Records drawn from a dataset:

····················

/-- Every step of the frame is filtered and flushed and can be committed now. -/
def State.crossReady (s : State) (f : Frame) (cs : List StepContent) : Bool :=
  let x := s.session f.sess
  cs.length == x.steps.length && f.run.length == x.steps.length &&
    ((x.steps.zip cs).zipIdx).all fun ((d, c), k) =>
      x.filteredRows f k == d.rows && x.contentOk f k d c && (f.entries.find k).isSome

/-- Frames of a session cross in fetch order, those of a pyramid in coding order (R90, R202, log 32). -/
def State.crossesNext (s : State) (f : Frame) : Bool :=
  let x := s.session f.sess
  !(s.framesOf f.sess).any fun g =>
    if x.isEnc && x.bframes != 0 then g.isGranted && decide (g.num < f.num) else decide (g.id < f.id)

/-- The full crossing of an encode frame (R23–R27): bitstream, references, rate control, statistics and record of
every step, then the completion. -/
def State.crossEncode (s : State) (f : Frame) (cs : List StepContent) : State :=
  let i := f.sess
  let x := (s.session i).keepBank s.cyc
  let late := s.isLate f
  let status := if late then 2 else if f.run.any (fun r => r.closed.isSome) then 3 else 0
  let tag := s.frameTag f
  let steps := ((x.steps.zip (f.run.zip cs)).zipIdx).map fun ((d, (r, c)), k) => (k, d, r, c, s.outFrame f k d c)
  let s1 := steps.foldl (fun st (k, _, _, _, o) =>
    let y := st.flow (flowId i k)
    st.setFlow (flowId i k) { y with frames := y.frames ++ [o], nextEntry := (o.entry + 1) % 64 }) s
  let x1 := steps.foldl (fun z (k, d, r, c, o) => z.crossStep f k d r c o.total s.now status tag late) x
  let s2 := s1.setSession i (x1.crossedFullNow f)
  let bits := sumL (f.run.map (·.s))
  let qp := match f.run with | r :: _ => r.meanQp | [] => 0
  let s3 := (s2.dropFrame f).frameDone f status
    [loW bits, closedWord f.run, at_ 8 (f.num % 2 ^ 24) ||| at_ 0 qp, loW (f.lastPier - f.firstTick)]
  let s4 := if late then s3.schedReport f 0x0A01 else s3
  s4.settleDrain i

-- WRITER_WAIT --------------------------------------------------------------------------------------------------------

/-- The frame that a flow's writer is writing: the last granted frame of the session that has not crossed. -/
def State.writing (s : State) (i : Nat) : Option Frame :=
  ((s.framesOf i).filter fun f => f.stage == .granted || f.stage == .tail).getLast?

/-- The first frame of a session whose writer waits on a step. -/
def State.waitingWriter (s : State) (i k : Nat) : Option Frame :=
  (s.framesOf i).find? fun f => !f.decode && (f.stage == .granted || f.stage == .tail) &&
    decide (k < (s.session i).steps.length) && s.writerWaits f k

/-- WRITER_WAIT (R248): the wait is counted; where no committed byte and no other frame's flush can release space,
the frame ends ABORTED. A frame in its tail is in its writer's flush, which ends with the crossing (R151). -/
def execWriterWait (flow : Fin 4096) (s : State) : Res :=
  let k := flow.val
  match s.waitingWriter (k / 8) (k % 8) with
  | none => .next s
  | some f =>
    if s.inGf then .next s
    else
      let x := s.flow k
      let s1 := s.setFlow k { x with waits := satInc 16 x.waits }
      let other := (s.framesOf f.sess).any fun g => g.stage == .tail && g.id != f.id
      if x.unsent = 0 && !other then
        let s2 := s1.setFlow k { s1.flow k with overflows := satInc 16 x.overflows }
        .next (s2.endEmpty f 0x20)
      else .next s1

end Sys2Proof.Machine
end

····················

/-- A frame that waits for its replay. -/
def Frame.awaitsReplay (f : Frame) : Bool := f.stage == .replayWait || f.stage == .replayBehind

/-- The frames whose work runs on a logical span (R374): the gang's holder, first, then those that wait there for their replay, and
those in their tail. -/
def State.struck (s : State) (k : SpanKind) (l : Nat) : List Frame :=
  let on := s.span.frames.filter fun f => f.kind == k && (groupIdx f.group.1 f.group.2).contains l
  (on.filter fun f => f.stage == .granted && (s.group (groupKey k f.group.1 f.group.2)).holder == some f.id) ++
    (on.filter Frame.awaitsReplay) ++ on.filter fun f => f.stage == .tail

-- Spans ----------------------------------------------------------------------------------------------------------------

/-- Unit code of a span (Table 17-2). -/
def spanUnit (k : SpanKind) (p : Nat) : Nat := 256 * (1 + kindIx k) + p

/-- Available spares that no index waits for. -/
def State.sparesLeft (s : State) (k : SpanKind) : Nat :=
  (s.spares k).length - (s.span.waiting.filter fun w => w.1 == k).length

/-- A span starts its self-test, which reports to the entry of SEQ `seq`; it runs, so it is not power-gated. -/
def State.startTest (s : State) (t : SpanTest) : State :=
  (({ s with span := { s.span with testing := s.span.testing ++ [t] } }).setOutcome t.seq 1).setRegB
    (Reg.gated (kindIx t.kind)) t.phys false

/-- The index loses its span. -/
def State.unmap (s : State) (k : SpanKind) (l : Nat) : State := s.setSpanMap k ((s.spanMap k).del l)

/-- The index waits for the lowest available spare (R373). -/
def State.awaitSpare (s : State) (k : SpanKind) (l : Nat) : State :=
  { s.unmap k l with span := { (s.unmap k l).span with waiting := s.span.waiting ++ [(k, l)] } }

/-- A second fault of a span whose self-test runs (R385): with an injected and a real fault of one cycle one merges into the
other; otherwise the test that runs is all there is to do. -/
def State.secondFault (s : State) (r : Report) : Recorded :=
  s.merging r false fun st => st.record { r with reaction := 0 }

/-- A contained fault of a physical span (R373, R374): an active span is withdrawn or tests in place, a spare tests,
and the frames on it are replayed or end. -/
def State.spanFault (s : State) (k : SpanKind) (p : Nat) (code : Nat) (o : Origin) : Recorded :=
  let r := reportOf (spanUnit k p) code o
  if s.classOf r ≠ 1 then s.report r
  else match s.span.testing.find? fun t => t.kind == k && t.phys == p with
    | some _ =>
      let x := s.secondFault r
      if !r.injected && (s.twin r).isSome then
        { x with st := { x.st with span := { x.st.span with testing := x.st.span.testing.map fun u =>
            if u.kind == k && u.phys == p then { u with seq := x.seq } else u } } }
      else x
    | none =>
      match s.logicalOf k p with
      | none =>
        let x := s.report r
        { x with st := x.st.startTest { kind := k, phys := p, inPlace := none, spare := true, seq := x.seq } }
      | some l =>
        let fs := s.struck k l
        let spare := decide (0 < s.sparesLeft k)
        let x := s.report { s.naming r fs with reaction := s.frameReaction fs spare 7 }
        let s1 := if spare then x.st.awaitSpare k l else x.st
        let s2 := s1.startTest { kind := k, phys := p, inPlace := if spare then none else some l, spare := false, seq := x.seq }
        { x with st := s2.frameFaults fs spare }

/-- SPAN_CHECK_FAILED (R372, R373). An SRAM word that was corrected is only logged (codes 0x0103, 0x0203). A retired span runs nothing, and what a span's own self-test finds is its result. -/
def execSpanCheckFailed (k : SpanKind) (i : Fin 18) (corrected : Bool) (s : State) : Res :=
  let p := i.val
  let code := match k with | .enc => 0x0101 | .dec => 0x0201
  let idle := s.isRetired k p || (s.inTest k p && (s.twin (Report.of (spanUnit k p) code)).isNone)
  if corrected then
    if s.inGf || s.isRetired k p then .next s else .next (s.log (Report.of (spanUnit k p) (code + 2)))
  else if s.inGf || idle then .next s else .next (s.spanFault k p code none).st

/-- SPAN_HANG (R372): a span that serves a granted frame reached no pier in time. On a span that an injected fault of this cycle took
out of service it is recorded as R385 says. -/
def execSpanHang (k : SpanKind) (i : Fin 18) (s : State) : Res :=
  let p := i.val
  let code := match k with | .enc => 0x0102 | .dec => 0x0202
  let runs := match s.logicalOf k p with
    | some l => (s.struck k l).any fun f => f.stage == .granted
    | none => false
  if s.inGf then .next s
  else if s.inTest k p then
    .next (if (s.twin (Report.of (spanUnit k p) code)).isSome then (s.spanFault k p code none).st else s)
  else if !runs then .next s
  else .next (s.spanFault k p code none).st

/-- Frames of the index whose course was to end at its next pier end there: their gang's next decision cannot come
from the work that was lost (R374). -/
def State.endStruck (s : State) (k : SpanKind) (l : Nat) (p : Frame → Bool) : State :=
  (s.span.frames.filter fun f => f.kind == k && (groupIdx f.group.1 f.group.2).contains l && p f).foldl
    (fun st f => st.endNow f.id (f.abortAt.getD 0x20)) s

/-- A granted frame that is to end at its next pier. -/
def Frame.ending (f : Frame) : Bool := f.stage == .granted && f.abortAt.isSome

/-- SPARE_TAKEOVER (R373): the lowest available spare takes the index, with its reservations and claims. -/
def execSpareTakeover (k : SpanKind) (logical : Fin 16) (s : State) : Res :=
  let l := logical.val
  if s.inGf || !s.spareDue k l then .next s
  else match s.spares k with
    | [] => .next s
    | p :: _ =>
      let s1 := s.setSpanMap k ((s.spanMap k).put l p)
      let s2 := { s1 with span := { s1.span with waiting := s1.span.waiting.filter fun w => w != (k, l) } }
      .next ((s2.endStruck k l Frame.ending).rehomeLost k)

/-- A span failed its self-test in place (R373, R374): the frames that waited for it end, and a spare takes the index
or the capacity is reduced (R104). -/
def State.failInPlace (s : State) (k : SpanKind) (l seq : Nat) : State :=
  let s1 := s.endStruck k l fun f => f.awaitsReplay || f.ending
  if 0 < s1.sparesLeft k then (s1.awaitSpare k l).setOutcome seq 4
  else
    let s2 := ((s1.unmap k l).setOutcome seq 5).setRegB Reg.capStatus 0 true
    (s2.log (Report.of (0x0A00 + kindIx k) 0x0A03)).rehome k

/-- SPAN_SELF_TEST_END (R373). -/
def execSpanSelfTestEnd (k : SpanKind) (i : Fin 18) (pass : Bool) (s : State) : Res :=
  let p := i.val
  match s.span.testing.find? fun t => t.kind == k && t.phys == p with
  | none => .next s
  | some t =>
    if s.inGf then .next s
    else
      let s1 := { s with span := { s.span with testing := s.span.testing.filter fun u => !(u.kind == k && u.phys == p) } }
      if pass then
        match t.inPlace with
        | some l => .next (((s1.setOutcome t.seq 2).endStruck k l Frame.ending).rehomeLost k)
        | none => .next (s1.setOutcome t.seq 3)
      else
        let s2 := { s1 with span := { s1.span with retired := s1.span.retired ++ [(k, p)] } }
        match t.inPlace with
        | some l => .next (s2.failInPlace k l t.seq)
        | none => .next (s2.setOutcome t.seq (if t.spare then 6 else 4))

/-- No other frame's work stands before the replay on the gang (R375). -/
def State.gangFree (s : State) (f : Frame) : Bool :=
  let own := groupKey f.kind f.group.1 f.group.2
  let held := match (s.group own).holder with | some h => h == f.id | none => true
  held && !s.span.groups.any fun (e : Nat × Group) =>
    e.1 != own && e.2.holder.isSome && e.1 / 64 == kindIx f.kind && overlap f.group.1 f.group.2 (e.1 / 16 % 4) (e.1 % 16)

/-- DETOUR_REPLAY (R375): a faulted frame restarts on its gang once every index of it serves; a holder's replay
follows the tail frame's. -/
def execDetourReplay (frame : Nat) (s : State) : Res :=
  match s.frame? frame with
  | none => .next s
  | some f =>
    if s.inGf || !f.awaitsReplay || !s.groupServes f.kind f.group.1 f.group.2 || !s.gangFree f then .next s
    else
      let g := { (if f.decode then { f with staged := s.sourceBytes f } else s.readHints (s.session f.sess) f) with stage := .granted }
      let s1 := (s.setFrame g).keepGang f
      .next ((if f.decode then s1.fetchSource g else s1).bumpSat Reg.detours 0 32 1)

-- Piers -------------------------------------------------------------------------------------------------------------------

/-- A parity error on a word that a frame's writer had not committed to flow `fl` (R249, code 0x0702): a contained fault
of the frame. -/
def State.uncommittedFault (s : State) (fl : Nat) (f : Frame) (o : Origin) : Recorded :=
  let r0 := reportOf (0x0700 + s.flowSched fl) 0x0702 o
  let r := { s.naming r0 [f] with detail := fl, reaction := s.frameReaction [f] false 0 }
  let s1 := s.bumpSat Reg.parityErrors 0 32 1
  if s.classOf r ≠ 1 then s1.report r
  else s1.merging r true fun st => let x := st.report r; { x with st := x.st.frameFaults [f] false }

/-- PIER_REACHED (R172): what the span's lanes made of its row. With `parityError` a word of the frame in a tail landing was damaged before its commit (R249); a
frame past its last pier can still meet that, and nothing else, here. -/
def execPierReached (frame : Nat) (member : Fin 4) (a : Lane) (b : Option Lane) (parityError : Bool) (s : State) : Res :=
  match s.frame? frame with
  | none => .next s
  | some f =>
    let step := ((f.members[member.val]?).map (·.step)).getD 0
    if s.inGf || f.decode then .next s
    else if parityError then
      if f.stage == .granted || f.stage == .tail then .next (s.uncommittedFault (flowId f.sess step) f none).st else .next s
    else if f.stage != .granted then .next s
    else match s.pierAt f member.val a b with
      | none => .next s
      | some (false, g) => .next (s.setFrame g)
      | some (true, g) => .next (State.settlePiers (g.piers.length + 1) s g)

····················

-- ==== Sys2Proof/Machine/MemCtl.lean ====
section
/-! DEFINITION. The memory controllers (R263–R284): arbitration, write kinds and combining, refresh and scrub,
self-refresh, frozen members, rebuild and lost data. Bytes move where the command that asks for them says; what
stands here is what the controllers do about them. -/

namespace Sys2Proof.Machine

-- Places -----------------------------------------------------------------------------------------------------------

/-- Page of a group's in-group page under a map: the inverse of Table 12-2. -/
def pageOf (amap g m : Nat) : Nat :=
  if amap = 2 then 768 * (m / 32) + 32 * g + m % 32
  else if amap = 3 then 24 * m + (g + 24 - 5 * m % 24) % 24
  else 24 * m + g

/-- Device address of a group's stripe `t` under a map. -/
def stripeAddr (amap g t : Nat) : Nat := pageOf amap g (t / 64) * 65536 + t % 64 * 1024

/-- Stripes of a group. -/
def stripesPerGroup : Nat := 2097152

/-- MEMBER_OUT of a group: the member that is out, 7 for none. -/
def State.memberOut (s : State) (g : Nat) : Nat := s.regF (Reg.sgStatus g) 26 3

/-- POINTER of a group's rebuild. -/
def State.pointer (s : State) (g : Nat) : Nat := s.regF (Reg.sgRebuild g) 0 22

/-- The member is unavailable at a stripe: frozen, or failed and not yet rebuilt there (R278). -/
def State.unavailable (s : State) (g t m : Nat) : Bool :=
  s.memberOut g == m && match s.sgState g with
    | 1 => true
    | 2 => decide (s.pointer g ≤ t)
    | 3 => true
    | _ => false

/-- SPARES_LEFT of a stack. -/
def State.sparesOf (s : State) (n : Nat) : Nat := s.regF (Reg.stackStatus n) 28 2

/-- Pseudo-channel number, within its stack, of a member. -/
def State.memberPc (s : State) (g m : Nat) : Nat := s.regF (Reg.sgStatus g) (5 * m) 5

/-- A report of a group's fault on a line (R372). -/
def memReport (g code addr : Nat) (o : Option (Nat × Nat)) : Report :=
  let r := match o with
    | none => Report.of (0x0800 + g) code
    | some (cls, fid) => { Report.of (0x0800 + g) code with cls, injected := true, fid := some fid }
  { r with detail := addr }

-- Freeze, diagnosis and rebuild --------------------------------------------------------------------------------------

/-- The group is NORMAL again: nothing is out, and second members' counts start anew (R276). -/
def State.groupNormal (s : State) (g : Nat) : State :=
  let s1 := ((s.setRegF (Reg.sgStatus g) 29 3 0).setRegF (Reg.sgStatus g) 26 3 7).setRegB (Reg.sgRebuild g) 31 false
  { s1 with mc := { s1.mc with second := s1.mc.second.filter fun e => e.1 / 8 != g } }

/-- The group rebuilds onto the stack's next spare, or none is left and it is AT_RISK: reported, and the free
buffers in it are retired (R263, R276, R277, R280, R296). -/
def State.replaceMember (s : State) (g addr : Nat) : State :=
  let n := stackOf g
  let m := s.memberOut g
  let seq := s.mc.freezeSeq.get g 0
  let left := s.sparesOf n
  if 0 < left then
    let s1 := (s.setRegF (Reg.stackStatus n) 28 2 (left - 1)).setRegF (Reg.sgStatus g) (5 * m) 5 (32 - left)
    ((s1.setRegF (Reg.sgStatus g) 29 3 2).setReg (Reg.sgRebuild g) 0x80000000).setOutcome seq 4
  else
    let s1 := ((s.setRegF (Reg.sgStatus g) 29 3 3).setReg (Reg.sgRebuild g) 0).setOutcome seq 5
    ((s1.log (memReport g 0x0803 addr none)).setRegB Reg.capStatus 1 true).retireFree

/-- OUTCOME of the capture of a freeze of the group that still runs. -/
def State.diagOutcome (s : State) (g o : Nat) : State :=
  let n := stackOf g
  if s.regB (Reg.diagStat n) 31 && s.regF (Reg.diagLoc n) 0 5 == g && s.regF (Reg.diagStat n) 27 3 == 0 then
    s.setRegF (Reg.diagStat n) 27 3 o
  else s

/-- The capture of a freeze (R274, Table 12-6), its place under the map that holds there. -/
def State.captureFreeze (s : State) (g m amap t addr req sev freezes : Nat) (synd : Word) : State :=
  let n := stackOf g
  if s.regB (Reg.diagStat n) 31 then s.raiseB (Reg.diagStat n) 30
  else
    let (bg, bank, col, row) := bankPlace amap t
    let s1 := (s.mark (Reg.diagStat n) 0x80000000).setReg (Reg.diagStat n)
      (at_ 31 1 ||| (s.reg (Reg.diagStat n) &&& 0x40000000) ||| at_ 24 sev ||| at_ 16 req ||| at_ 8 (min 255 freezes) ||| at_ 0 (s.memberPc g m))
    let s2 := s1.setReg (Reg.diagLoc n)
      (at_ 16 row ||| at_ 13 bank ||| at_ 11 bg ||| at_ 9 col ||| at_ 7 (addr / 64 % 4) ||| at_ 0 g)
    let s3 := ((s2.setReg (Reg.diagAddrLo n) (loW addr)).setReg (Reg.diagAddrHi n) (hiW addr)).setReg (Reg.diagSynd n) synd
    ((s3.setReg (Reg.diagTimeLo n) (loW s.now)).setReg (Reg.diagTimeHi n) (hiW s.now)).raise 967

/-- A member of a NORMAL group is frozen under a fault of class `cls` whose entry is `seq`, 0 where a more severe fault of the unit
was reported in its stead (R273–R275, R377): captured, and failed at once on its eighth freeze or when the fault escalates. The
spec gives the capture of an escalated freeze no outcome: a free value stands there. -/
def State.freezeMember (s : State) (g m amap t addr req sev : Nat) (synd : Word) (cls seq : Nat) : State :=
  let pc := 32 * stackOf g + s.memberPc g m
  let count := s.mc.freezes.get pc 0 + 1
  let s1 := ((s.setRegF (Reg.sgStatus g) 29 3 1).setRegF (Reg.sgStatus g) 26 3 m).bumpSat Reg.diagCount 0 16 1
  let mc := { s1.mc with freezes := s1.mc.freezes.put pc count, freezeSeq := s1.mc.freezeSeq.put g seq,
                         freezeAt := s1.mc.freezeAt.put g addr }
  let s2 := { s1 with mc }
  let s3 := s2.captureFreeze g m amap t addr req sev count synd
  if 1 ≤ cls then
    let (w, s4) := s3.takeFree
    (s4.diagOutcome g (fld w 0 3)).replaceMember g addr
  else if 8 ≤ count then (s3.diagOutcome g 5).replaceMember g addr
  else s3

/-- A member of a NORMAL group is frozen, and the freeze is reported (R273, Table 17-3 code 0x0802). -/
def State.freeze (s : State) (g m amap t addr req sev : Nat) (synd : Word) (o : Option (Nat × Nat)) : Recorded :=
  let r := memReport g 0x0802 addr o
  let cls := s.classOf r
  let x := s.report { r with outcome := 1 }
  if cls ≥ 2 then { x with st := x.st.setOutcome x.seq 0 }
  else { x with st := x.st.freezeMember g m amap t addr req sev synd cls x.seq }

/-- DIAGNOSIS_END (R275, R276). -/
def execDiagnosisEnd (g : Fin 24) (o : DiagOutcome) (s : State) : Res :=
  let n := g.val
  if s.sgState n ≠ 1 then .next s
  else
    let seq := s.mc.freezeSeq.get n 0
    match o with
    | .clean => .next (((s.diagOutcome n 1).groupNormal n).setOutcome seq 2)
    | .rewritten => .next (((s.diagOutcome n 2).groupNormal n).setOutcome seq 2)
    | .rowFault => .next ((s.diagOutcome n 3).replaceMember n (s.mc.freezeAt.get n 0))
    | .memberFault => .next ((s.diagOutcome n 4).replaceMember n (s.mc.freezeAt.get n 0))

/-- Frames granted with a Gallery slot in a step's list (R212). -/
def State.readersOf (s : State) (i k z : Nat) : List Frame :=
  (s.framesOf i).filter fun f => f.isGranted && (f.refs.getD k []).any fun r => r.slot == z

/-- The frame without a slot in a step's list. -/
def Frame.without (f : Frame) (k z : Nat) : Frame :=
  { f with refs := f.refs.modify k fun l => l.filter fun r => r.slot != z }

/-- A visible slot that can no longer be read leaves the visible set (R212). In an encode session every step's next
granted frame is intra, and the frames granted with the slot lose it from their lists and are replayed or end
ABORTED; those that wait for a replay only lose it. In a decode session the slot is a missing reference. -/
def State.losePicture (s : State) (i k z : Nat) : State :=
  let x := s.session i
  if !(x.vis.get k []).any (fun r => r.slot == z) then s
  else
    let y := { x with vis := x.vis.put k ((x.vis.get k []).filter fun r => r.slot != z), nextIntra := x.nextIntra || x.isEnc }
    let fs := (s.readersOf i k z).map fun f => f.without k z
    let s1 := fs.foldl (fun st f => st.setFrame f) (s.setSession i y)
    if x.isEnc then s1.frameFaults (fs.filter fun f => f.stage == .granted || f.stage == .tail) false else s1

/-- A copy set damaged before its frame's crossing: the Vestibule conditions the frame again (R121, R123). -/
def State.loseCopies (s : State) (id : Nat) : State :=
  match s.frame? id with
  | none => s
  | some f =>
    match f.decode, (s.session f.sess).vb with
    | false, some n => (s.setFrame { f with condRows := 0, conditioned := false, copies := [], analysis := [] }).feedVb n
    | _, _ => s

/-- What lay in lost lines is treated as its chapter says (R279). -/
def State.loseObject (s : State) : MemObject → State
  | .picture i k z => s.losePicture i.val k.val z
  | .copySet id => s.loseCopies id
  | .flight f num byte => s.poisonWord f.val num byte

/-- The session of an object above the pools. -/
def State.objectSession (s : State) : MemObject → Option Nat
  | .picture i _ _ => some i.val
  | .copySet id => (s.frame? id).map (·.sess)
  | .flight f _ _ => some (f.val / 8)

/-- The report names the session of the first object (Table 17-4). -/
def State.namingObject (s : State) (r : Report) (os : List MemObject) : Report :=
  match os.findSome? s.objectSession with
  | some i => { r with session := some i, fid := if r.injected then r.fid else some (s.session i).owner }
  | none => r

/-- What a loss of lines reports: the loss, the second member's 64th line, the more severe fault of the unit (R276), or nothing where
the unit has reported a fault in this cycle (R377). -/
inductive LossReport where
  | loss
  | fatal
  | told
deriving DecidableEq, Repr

····················

The problem:
Would you output, from the records above, exactly the run of lines that starts at the line containing "let (bg, bank, col, row)" and ends at the line containing "s1.mc with freezes", and only that run?

Task solution:
    let (bg, bank, col, row) := bankPlace amap t
    let s1 := (s.mark (Reg.diagStat n) 0x80000000).setReg (Reg.diagStat n)
      (at_ 31 1 ||| (s.reg (Reg.diagStat n) &&& 0x40000000) ||| at_ 24 sev ||| at_ 16 req ||| at_ 8 (min 255 freezes) ||| at_ 0 (s.memberPc g m))
    let s2 := s1.setReg (Reg.diagLoc n)
      (at_ 16 row ||| at_ 13 bank ||| at_ 11 bg ||| at_ 9 col ||| at_ 7 (addr / 64 % 4) ||| at_ 0 g)
    let s3 := ((s2.setReg (Reg.diagAddrLo n) (loW addr)).setReg (Reg.diagAddrHi n) (hiW addr)).setReg (Reg.diagSynd n) synd
    ((s3.setReg (Reg.diagTimeLo n) (loW s.now)).setReg (Reg.diagTimeHi n) (hiW s.now)).raise 967

/-- A member of a NORMAL group is frozen under a fault of class `cls` whose entry is `seq`, 0 where a more severe fault of the unit
was reported in its stead (R273–R275, R377): captured, and failed at once on its eighth freeze or when the fault escalates. The
spec gives the capture of an escalated freeze no outcome: a free value stands there. -/
def State.freezeMember (s : State) (g m amap t addr req sev : Nat) (synd : Word) (cls seq : Nat) : State :=
  let pc := 32 * stackOf g + s.memberPc g m
  let count := s.mc.freezes.get pc 0 + 1
  let s1 := ((s.setRegF (Reg.sgStatus g) 29 3 1).setRegF (Reg.sgStatus g) 26 3 m).bumpSat Reg.diagCount 0 16 1
  let mc := { s1.mc with freezes := s1.mc.freezes.put pc count, freezeSeq := s1.mc.freezeSeq.put g seq,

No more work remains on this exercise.